MCP (Model Context Protocol)
DataFlow MCP server helps generate DataFlow manifests and migrate Kafka Connect configurations to DataFlow. It runs without access to Kubernetes or Prometheus — YAML generation and validation only. Use it in your IDE (e.g. Cursor) to create manifests and migrate connectors.
For operational guidance (Helm, production manifests, fault tolerance), use Agent Skills alongside MCP.
Features
| Tool | Description |
|---|---|
| generate_dataflow_manifest | Generate a DataFlow YAML manifest from a description (source/sink type, optional configs and transformations). |
| validate_dataflow_manifest | Validate a YAML manifest (apiVersion, kind, spec.source, spec.sink). |
| migrate_kafka_connect_to_dataflow | Migrate a Kafka Connect configuration (one or two connectors: source + sink) into a DataFlow manifest with notes on migration boundaries. |
| list_dataflow_connectors | Reference of supported connectors (sources and sinks). |
| list_dataflow_transformations | Reference of transformations with examples. |
Validation depth
validate_dataflow_manifest only performs shallow structural checks (apiVersion/kind and presence of source/sink type + config). It does not enforce the same allow-list or field rules as the operator validating webhook (pkg/providers + dataflow/api/v1/dataflow_validation.go).
list_dataflow_connectors is reference metadata for the IDE and may omit connectors that the operator already supports (for example nessie). See docs/provider-types-inventory.md for how MCP and the operator lists relate.
Docker image
The server is published to GitHub Container Registry.
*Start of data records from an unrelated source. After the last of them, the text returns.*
theorem Moves.foldl {α : Type} (f : State → α → State) (hf : ∀ u a, Moves u (f u a)) (xs : List α) (h : Moves s t) :
    Moves s (xs.foldl f t) := by
  induction xs generalizing t with
  | nil => exact h
  | cons x xs ih => exact ih (h.trans (hf t x))

/-! ## Chapter 4: starting, pausing, abandoning -/

/-- Two changes that unsettle the same cell. -/
theorem MovesBut.again {c : CellNo} {u : State} (h : MovesBut c s t) (k : MovesBut c t u) : MovesBut c s u :=
  ⟨⟨h.toCore.trans k.toCore, fun X x d => (k.settled _ (h.settled X x) d).imp (fun y => y.elim id .inr) id,
    fun d x => k.units d (h.units d x)⟩, h.toKeeps.trans k.toKeeps⟩

/-- The start of an insertion, whose cell may have lost its reservation just before (R127). -/
theorem MovesBut.startInsertion (l : LotSlot) (c : CellNo) (h : MovesBut c s t) : Moves s (t.startInsertion l c) := by
  unfold State.startInsertion
  dsimp only
  split
  · exact h.deriveCell _
  · refine Moves.report ?_ _
    refine MovesBut.deriveCell (c := c) ?_ _
    refine MovesBut.trans ?_ (((Moves.refl _).request _ _).setLotState _ _)
    refine h.again (MovesBut.setInsertion t c _ fun i hi => ?_)
    obtain rfl := Option.some.inj hi
    exact ⟨rfl, Nat.zero_le _⟩

theorem Moves.startInsertion (h : Moves s t) (l : LotSlot) (c : CellNo) : Moves s (t.startInsertion l c) :=
  MovesBut.startInsertion l c ⟨⟨h.toCore, fun X k d => (h.settled X k d).imp .inl id, h.units⟩, h.toKeeps⟩

theorem Moves.pauseRequest (h : Moves s t) (c : CellNo) (f : PauseSet → PauseSet) : Moves s (t.pauseRequest c f) := by
  unfold State.pauseRequest
  dsimp only
  repeat' first
    | assumption
    | split
    | with_reducible apply Moves.request
    | with_reducible apply Moves.setInsState
    | with_reducible apply Moves.modInsertion
    | exact fun _ _ => id

theorem Moves.readPause (h : Moves s t) (c : CellNo) (k : HandlerState) (f : StatusFrame) :
    Moves s (t.readPause c k f) := by
  unfold State.readPause
  repeat' first
    | assumption
    | split
    | with_reducible apply Moves.setInsState

theorem MovesBut.clearInsertion (s : State) (c : CellNo) : MovesBut c s (s.clearInsertion c) :=
  (MovesBut.setInsertion s c none fun _ h => nomatch h).trans ((Moves.refl _).modCell c (Quiet.slot fun x => { x with desired := none }))

theorem Moves.returnLot (h : Moves s t) (l : LotSlot) : Moves s (t.returnLot l) := by
  unfold State.returnLot
  repeat' first
    | assumption
    | split
    | with_reducible apply Moves.setLotState

theorem Cell.loadFailed_saturated (x : Cell) (h : x.Saturated) : x.loadFailed.Saturated := by
  refine ⟨h.1, h.2.1, ?_⟩
  simp only [Cell.loadFailed]
  exact Nat.min_le_right _ _

theorem Moves.abandon (h : Moves s t) (c : CellNo) (timer : Option FailedTimer) : Moves s (t.abandon c timer) := by
  unfold State.abandon
  dsimp only
  split
  · exact h
  · next i _ =>
    have k := (MovesBut.clearInsertion t c).trans ((Moves.refl _).returnLot i.lot)
    split
    · exact (h.but ((k.again (MovesBut.modCell _ c Cell.loadFailed_saturated)).trans
        ((Moves.refl _).report _))).deriveCell _
    · exact (h.but (k.trans ((Moves.refl _).report _))).deriveCell _

theorem Moves.abortRequest (h : Moves s t) (c : CellNo) : Moves s (t.abortRequest c) := by
  unfold State.abortRequest
  dsimp only
  repeat' first
    | assumption
    | split
    | with_reducible apply Moves.abandon
    | with_reducible apply Moves.request
    | with_reducible apply Moves.setInsState
    | with_reducible apply Moves.modInsertion
    | exact fun _ _ => id

/-! ## Chapter 8: membership and release -/

/-- A change of a ship order that does not lengthen its list. -/
theorem Moves.modShip (h : Moves s t) (n : ShipNo) (f : Ship → Ship) (hf : ∀ o, (f o).lots.length ≤ o.lots.length) :
    Moves s (t.modShip n f) := by
  refine h.trans (.ofStill (.ofEq rfl rfl rfl rfl) rfl rfl rfl rfl rfl rfl rfl rfl (.refl _) (fun _ => id) id ?_ id fun _ => id)
  intro k m o ho
  rw [State.ship_modShip] at ho
  split at ho
  · obtain ⟨y, hy, rfl⟩ := Option.map_eq_some_iff.mp ho
    exact (hf y).trans (k _ y hy)
  · exact k m o ho

theorem Moves.removeMember (h : Moves s t) (n : ShipNo) (l : LotSlot) (cause : RemovalCause) :
    Moves s (t.removeMember n l cause) := by
  unfold State.removeMember
  dsimp only
  split
  · exact h
  · next o ho =>
    refine Moves.report ?_ _
    refine Moves.modLot ?_ _ _ ?_
    on_goal 2 => exact Lot.Mild.of (fun _ => rfl) fun _ => rfl
    refine h.trans (.ofStill (.ofEq rfl rfl rfl rfl) rfl rfl rfl rfl rfl rfl rfl rfl (.refl _) (fun _ => id) id ?_ id fun _ => id)
    intro k m q hq
    rw [State.ship_modShip] at hq
    split at hq
    · obtain ⟨y, hy, rfl⟩ := Option.map_eq_some_iff.mp hq
      exact (List.length_erase_le ..).trans (k _ o ho)
    · exact k m q hq

theorem Moves.releaseMember (h : Moves s t) (n : ShipNo) (o : Ship) (l : LotSlot) : Moves s (t.releaseMember n o l) := by
  unfold State.releaseMember
  repeat' first
    | assumption
    | split
    | with_reducible apply Moves.setLotState
    | with_reducible apply Moves.report

theorem Moves.releaseOrder (h : Moves s t) (n : ShipNo) (manner : ReleaseManner) (k : Nat) :
    Moves s (t.releaseOrder n manner k) := by
  unfold State.releaseOrder
  dsimp only
  split
  · exact h
  · refine Moves.report ?_ _
    refine Moves.modShip ?_ _ _ ?_
    · exact h.foldl _ (fun u l => (Moves.refl u).releaseMember _ _ l) _
    · exact fun _ => le_refl _

theorem Moves.examineAuto (h : Moves s t) (n : ShipNo) : Moves s (t.examineAuto n) := by
  unfold State.examineAuto
  repeat' first
    | assumption
    | split
    | with_reducible apply Moves.releaseOrder

theorem Moves.notice (h : Moves s t) (l : LotSlot) : Moves s (t.notice l) := by
  unfold State.notice
  repeat' first
    | assumption
    | split
    | with_reducible apply Moves.examineAuto

/-! ## Chapter 6: holds -/

theorem Moves.syncHold (h : Moves s t) (l : LotSlot) : Moves s (t.syncHold l) := by
  unfold State.syncHold
  repeat' first
    | assumption
    | split
    | with_reducible apply Moves.pauseRequest

theorem Moves.quarantine (h : Moves s t) (l : LotSlot) (m : QuarantineMatter) : Moves s (t.quarantine l m) := by
  unfold State.quarantine
  dsimp only
  repeat' first
    | assumption
    | split
    | with_reducible apply Moves.cancelOfLot
    | with_reducible apply Moves.syncHold
    | with_reducible apply Moves.report
    | with_reducible apply Moves.modLot
    | exact Lot.Mild.of (fun _ => rfl) fun _ => rfl

/-- A hold made for a lot whose list and the table have room. -/
theorem Moves.makeHold (l : LotSlot) (x : Lot) (r : HoldRequest) (hx : s.lot l = some x)
    (hl : x.holds.length < Config.lotHolds) (ht : s.hm.holds.length < Config.holdRecords) :
    Moves s (s.makeHold l x r).1 := by
  unfold State.makeHold
  dsimp only
  refine Moves.cancelOfLot (Moves.syncHold (Moves.report ?_ _) _) _ _
  refine .ofStill (.ofEq rfl rfl rfl rfl) rfl rfl rfl rfl rfl rfl rfl rfl (.refl _) (fun _ => id) ?_ id
    (fun k => State.QueueStands.modLot (s := { s with hm := _ }) k l fun _ => rfl) fun _ => id
  intro k
  refine ⟨?_, ?_⟩
  · simp only [State.modLot_hm, List.length_append, List.length_cons, List.length_nil]
    omega
  · intro m y hy
    rw [State.lot_modLot] at hy
    split at hy
    · obtain ⟨z, hz, rfl⟩ := Option.map_eq_some_iff.mp hy
      have hz' : s.lot l = some z := hz
      rw [hx] at hz'
      obtain rfl := Option.some.inj hz'
      simp only [List.length_append, List.length_cons, List.length_nil]
      omega
    · exact k.2 m y hy

theorem Moves.holdRequest (h : Moves s t) (l : LotSlot) (r : HoldRequest) : Moves s (t.holdRequest l r).1 := by
  refine h.trans ?_
  unfold State.holdRequest
  split
  · exact .refl t
  · next x hx =>
    split
    · exact .refl t
    · split
      · exact (Moves.refl t).quarantine _ _
      · split
        · exact (Moves.refl t).quarantine _ _
        · split
          · exact (Moves.refl t).quarantine _ _
          · exact .makeHold l x r hx (by omega) (by omega)

theorem Moves.engineHold (h : Moves s t) (l : LotSlot) (c : CellNo) (o : HoldOrigin) (k : HoldClass) :
    Moves s (t.engineHold l c o k) := h.holdRequest _ _

theorem Moves.quarantineExhausted (h : Moves s t) (l : LotSlot) : Moves s (t.quarantineExhausted l) := by
  unfold State.quarantineExhausted
  repeat' first
    | assumption
    | split
    | with_reducible apply Moves.quarantine

/-- Hold records changed or deleted, none added. -/
theorem Moves.setHolds (h : Moves s t) (hs : List Hold) (k : hs.length ≤ t.hm.holds.length) :
    Moves s { t with hm := { t.hm with holds := hs } } :=
  h.trans (.ofStill (.ofEq rfl rfl rfl rfl) rfl rfl rfl rfl rfl rfl rfl rfl (.refl _) (fun _ => id)
    (fun x => ⟨k.trans x.1, x.2⟩) id id fun _ => id)

theorem Moves.clearHold (h : Moves s t) (d : Disposition) (x : Hold) : Moves s (t.clearHold d x) := by
  unfold State.clearHold
  dsimp only
  refine Moves.report (Moves.modLot (h.setHolds _ (List.length_filter_le ..)) _ _ ?_) _
  exact ⟨fun y => List.length_erase_le, fun _ => rfl⟩

theorem Moves.clearHolds (h : Moves s t) (l : LotSlot) (x : Lot) (d : Disposition) : Moves s (t.clearHolds l x d) := by
  unfold State.clearHolds
  dsimp only
  have k := h.foldl (State.clearHold d) (fun u y => (Moves.refl u).clearHold d y) (t.holdsOf x)
  split
  · refine Moves.report ?_ _
    refine Moves.modLot k _ _ ?_
    exact Lot.Mild.of (fun _ => rfl) fun _ => rfl
  · exact k

theorem Moves.expel (h : Moves s t) (l : LotSlot) (x : Lot) (cause : RemovalCause) (p : Ship → Bool) :
    Moves s (t.expel l x cause p) := by
  unfold State.expel
  repeat' first
    | assumption
    | split
    | with_reducible apply Moves.removeMember

theorem Moves.examineFormer (h : Moves s t) (l : LotSlot) (x : Lot) : Moves s (t.examineFormer l x) := by
  unfold State.examineFormer
  repeat' first
    | assumption
    | split
    | with_reducible apply Moves.examineAuto

theorem Moves.scrap (h : Moves s t) (l : LotSlot) : Moves s (t.scrap l) := by
  unfold State.scrap
  dsimp only
  repeat' first
    | assumption
    | split
    | with_reducible apply Moves.examineFormer
    | with_reducible apply Moves.triggerPass
    | with_reducible apply Moves.expel
    | with_reducible apply Moves.syncHold
    | with_reducible apply Moves.abortRequest
    | with_reducible apply Moves.setLotState
    | with_reducible apply Moves.clearHolds

theorem Moves.downgrade (h : Moves s t) (l : LotSlot) : Moves s (t.downgrade l) := by
  unfold State.downgrade
  dsimp only
  repeat' first
    | assumption
    | split
    | with_reducible apply Moves.examineFormer
    | with_reducible apply Moves.notice
    | with_reducible apply Moves.triggerPass
    | with_reducible apply Moves.syncHold
    | with_reducible apply Moves.closeStep
    | with_reducible apply Moves.changeStep
    | with_reducible apply Moves.expel
    | with_reducible apply Moves.modLot
    | with_reducible apply Moves.clearHolds
    | exact Lot.Mild.of (fun _ => rfl) fun _ => rfl

theorem Moves.convertGap (h : Moves s t) (x : Hold) : Moves s (t.convertGap x) := by
  unfold State.convertGap
  dsimp only
  repeat' first
    | assumption
    | split
    | with_reducible apply Moves.closeStep
    | with_reducible apply Moves.changeStep

theorem Moves.continueHold (h : Moves s t) (x : Hold) : Moves s (t.continueHold x) := by
  unfold State.continueHold
  dsimp only
  repeat' first
    | assumption
    | split
    | with_reducible apply Moves.notice
    | with_reducible apply Moves.triggerPass
    | with_reducible apply Moves.syncHold
    | with_reducible apply Moves.convertGap
    | with_reducible apply Moves.clearHold

/-! ## Chapter 5: evaluations -/

theorem Moves.handTrip (h : Moves s t) (l : LotSlot) (c : CellNo) (n : LimitNo) (set : LimitSet) (k : Nat)
    (rs : Vector (EntryOutcome × Nat × Bool) 8) (p : Fin 8) : Moves s (t.handTrip l c n set k rs p) := by
  unfold State.handTrip
  repeat' first
    | assumption
    | split
    | with_reducible apply Moves.holdRequest

theorem Moves.evaluate (h : Moves s t) (kind : EvalKind) (c : CellNo) : Moves s (t.evaluate kind c) := by
  unfold State.evaluate
  dsimp only
  split
  · exact h
  · split
    · exact h
    · refine Moves.foldl _ (fun u p => (Moves.refl u).handTrip _ _ _ _ _ _ p) _ ?_
      split
      · exact h.modInsertion _ _ (by exact fun _ _ => id)
      · exact (h.modInsertion _ _ (by exact fun _ _ => id)).report _

theorem Moves.monitorUnit (h : Moves s t) (c : CellNo) : Moves s (t.monitorUnit c) := by
  unfold State.monitorUnit
  dsimp only
  repeat' first
    | assumption
    | split
    | with_reducible apply Moves.evaluate
    | with_reducible apply Moves.modInsertion
    | exact fun _ _ => id

theorem Moves.monitorClose (h : Moves s t) (c : CellNo) : Moves s (t.monitorClose c) := by
  unfold State.monitorClose
  repeat' first
    | assumption
    | split
    | with_reducible apply Moves.evaluate

/-! ## Chapter 4: the run -/

theorem satInc_le (x : Nat) : satInc x ≤ Config.countMax := Nat.min_le_right _ _

/-- The protocol-error count is quiet and saturates. -/
theorem Quiet.protocolError : Quiet fun x => { x with protocolErrors := satInc x.protocolErrors } :=
  ⟨fun _ => rfl, fun _ => rfl, fun _ => rfl, fun _ => rfl, fun _ => rfl, fun _ => rfl, fun _ => rfl,
    fun _ k => ⟨k.1, satInc_le _, k.2.2⟩⟩

/-- A load-failure count of 0 is quiet. -/
theorem Quiet.loadFailuresZero : Quiet fun x => { x with loadFailures := 0 } :=
  ⟨fun _ => rfl, fun _ => rfl, fun _ => rfl, fun _ => rfl, fun _ => rfl, fun _ => rfl, fun _ => rfl,
    fun _ k => ⟨k.1, k.2.1, Nat.zero_le _⟩⟩

/-- The measured cycle time is quiet. -/
theorem Quiet.measured (f : Cell → Nat) : Quiet fun x => { x with measured := f x } :=
  ⟨fun _ => rfl, fun _ => rfl, fun _ => rfl, fun _ => rfl, fun _ => rfl, fun _ => rfl, fun _ => rfl, fun _ => id⟩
Recommended image for production use:
Image: ghcr.io/dataflow-operator/dataflow-mcp:25979c2
You can also use ghcr.io/dataflow-operator/dataflow-mcp:latest for the latest build.
Running with Docker
The server communicates over stdin/stdout, so the -i flag is required:
docker run -i --rm ghcr.io/dataflow-operator/dataflow-mcp:25979c2
Connecting in Cursor
Add the server to MCP settings (e.g. ~/.cursor/mcp.json or project settings).
Via Docker (recommended)
{
"mcpServers": {
"dataflow": {
"command": "docker",
"args": [
"run",
"-i",
"--rm",
"ghcr.io/dataflow-operator/dataflow-mcp:25979c2"
]
}
}
}
Via local binary
If you built the server locally:
{
"mcpServers": {
"dataflow": {
"command": "/absolute/path/to/dataflow-mcp/target/release/dataflow-mcp",
"args": []
}
}
}
Via cargo (development)
{
"mcpServers": {
"dataflow": {
"command": "cargo",
"args": ["run", "--release", "--manifest-path", "/path/to/dataflow-mcp/Cargo.toml"]
}
}
}
Testing with MCP Inspector
MCP Inspector is an interactive browser-based tool for testing and debugging MCP servers.
npx @modelcontextprotocol/inspector /path/to/dataflow-mcp/target/release/dataflow-mcp
The web UI opens at http://localhost:6274. Select stdio transport and run tools with JSON parameters.
Examples
Generating a Kafka → PostgreSQL manifest
Use generate_dataflow_manifest with:
source_type:"kafka"sink_type:"postgresql"source_config:"{\"brokers\":[\"localhost:9092\"],\"topic\":\"input-topic\",\"consumerGroup\":\"dataflow-group\"}"sink_config:"{\"connectionString\":\"postgres://user:pass@host:5432/db\",\"table\":\"output_table\"}"name:"kafka-to-postgres"(optional)
Migrating a Kafka Connect JDBC Sink
Use migrate_kafka_connect_to_dataflow with the connector config as JSON:
{
"name": "jdbc-sink",
"config": {
"connector.class": "io.confluent.connect.jdbc.JdbcSinkConnector",
"connection.url": "jdbc:postgresql://pg:5432/mydb",
"table.name.format": "events",
"topics": "events"
}
}
The response includes a DataFlow YAML manifest and notes on migrated and unsupported options.
Generating a Kafka → ClickHouse manifest
Use generate_dataflow_manifest with:
source_type:"kafka"sink_type:"clickhouse"source_config:"{\"brokers\":[\"localhost:9092\"],\"topic\":\"input-topic\",\"consumerGroup\":\"dataflow-group\"}"sink_config:"{\"connectionString\":\"clickhouse://default@localhost:9000/default?dial_timeout=10s\",\"table\":\"output_table\"}"name:"kafka-to-clickhouse"(optional)
Validating a manifest
Paste the YAML manifest into validate_dataflow_manifest (parameter config). The response indicates whether the config is valid or lists errors.